1. Regular Maintenance
Log Monitoring
Check the logs of the API and Game Server regularly to identify potential issues before they escalate.
- Command:
pnpm nx run api:logs(or check your container logging platform). - What to look for:
ERRORorCRITICALlevels, high latency spikes, or frequent 5xx responses.
Database Backups
Ensure that automated backups are running correctly in your production environment.
- Verification: Check the last backup timestamp in your database management console.
- Test Restore: Periodically restore a backup to a staging environment to verify data integrity.
2. Standard Operations
System Restart (Graceful)
To restart the system without dropping active user sessions:
- Trigger a rolling restart of the API instances.
- Ensure the Database remains reachable during the process.
- Refresh the Frontend cache (if using a CDN).

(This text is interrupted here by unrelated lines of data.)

theorem keeps_execSecSessionClose {s₀ : State} (m : Msg) (s : State) (k_s : s₀.Keeps s) :
    ∃ t₁, (execSecSessionClose m s) = .next t₁ ∧ s₀.Keeps t₁ := by
  unfold execSecSessionClose
  repeat' (first | exact ⟨_, rfl, by with_reducible assumption⟩ | split | (refine ⟨_, rfl, ?_⟩) | with_reducible assumption | extract_lets | with_reducible apply keeps_State_septa | with_reducible apply keeps_State_stageSec | with_reducible (refine keeps_State_stageSec_eq _ _ _ ?_ (by with_reducible assumption)) | split | intro _ _ _ | intro _ | (dsimp only))

theorem keeps_State_erase {s₀ : State} (s : State) (p : Fin 16) (k_s : s₀.Keeps s) :
    s₀.Keeps (State.erase s p) := by
  unfold State.erase
  repeat' (first | with_reducible assumption | exact id | extract_lets | with_reducible apply keeps_State_setPart | split | intro _ _ _ | intro _ | (dsimp only) | (dsimp +zetaDelta only) | with_reducible apply keeps_mk)

theorem keeps_State_closeSession {s₀ : State} (s : State) (k : Nat) (k_s : s₀.Keeps s) :
    s₀.Keeps (State.closeSession s k) := by
  unfold State.closeSession
  repeat' (first | with_reducible assumption | exact id | extract_lets | with_reducible apply keeps_State_endSession | split | (dsimp only) | (dsimp +zetaDelta only) | with_reducible apply keeps_mk)

theorem keeps_State_applyClose {s₀ : State} (s : State) (k flags : Nat) (k_s : s₀.Keeps s) {r₀} (e : (State.applyClose s k flags) = .ok r₀) :
    s₀.Keeps r₀ := by
  unfold State.applyClose at e
  repeat' (first | with_reducible assumption | split at e | (simp only [reduceCtorEq] at e; done) | (simp only [Except.ok.injEq] at e; subst e) | with_reducible assumption | exact id | extract_lets | with_reducible apply keeps_State_erase | with_reducible apply keeps_State_closeSession | split | (dsimp only) | (dsimp +zetaDelta only) | with_reducible apply keeps_mk)

theorem keeps_doZeroise {s₀ : State} (ua_ : Staged) (s : State) (k_s : s₀.Keeps s) :
    s₀.Keeps (doZeroise ua_ s).1 := by
  unfold doZeroise
  split
  · exact k_s
  · split
    · exact k_s
    · extract_lets objects
      have k_c : s₀.Keeps (if objects.isEmpty = true then (s, true) else s.commit (objects.map .delete)).1 := by
        split
        · exact k_s
        · exact keeps_State_commit _ _ k_s
      generalize (if objects.isEmpty = true then (s, true) else s.commit (objects.map .delete)) = c at k_c ⊢
      obtain ⟨u, ok⟩ := c
      cases ok with
      | false => exact k_c
      | true =>
        simp only [Bool.not_true, Bool.false_eq_true, if_false]
        exact keeps_foldl _ _ (keeps_State_secReport _ _ (keeps_State_newAttestation _ (keeps_State_closeSession _ _ k_c)))
            (fun w a k => keeps_State_startMka _ _ k)

theorem keeps_doZeroise_eq {s₀ : State} (ua_ : Staged) (s : State) (k_s : s₀.Keeps s) {r₁ r₂} (e : (doZeroise ua_ s) = (r₁, r₂)) :
    s₀.Keeps r₁ := by
  have h₁ := keeps_doZeroise ua_ s k_s
  rw [e] at h₁
  exact h₁

theorem keeps_execModuleZeroise {s₀ : State} (m : Msg) (s : State) (k_s : s₀.Keeps s) :
    ∃ t₁, (execModuleZeroise m s) = .next t₁ ∧ s₀.Keeps t₁ := by
  unfold execModuleZeroise
  repeat' (first | exact ⟨_, rfl, by with_reducible assumption⟩ | split | (refine ⟨_, rfl, ?_⟩) | with_reducible assumption | extract_lets | with_reducible apply keeps_State_septa | with_reducible apply keeps_doZeroise | with_reducible (refine keeps_doZeroise_eq _ _ ?_ (by with_reducible assumption)) | (dsimp only))

theorem keeps_execSignerEnrol {s₀ : State} (m : Msg) (s : State) (k_s : s₀.Keeps s) :
    ∃ t₁, (execSignerEnrol m s) = .next t₁ ∧ s₀.Keeps t₁ := by
  unfold execSignerEnrol
  repeat' (first | exact ⟨_, rfl, by with_reducible assumption⟩ | split | (refine ⟨_, rfl, ?_⟩) | with_reducible assumption | extract_lets | with_reducible apply keeps_State_septa | with_reducible apply keeps_State_commit | with_reducible (refine keeps_State_commit_eq _ _ ?_ (by with_reducible assumption)) | split | intro _ _ _ | intro _ | (dsimp only) | (dsimp +zetaDelta only))

theorem keeps_execSignerRemove {s₀ : State} (m : Msg) (s : State) (k_s : s₀.Keeps s) :
    ∃ t₁, (execSignerRemove m s) = .next t₁ ∧ s₀.Keeps t₁ := by
  unfold execSignerRemove
  repeat' (first | exact ⟨_, rfl, by with_reducible assumption⟩ | split | (refine ⟨_, rfl, ?_⟩) | with_reducible assumption | extract_lets | with_reducible apply keeps_State_septa | with_reducible apply keeps_State_commit | with_reducible (refine keeps_State_commit_eq _ _ ?_ (by with_reducible assumption)) | split | intro _ _ _ | intro _ | (dsimp only) | (dsimp +zetaDelta only))

theorem keeps_execPartitionDestroy {s₀ : State} (m : Msg) (s : State) (k_s : s₀.Keeps s) :
    ∃ t₁, (execPartitionDestroy m s) = .next t₁ ∧ s₀.Keeps t₁ := by
  unfold execPartitionDestroy
  repeat' (first | exact ⟨_, rfl, by with_reducible assumption⟩ | split | (refine ⟨_, rfl, ?_⟩) | with_reducible assumption | extract_lets | with_reducible apply keeps_State_septa | with_reducible apply keeps_State_staged | split | intro _ _ _ | intro _ | (dsimp only))

theorem keeps_doChallenge {s₀ : State} (ua_ : Staged) (s : State) (k_s : s₀.Keeps s) :
    s₀.Keeps (doChallenge ua_ s).1 := by
  unfold doChallenge
  repeat' (first | with_reducible assumption | exact id | extract_lets | with_reducible apply keeps_State_drbg | with_reducible (refine keeps_State_drbg_eq _ _ ?_ (by with_reducible assumption)) | with_reducible apply keeps_State_needsDrbg | with_reducible (refine keeps_State_needsDrbg_eq _ _ ?_ (by with_reducible assumption)) | split | intro _ _ _ | intro _ | (dsimp only) | (dsimp +zetaDelta only) | with_reducible apply keeps_mk)

theorem keeps_doChallenge_eq {s₀ : State} (ua_ : Staged) (s : State) (k_s : s₀.Keeps s) {r₁ r₂} (e : (doChallenge ua_ s) = (r₁, r₂)) :
    s₀.Keeps r₁ := by
  have h₁ := keeps_doChallenge ua_ s k_s
  rw [e] at h₁
  exact h₁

Applying Database Migrations
Always run migrations during a maintenance window if they involve breaking changes.
- Command:
pnpm nx run db:push(for dev) or use a migration runner for prod. - Rollback: Keep a SQL rollback script ready for every schema change.
3. Incident Management
High Latency / Load
If the API response time exceeds 500ms:
- Check CPU and Memory usage of the API instances.
- Verify Database connection pool saturation.
- Scale out by adding more API instances if necessary.
Security Breach
If a security vulnerability is exploited:
- Isolate the affected instances.
- Revoke all active sessions via Better Auth.
- Rotate sensitive secrets (e.g.,
AUTH_SECRET,DATABASE_URL). - Follow the Security Policy for reporting and disclosure.
important
Every manual intervention should be documented in the incident log. For recurring issues, update the Troubleshooting guide.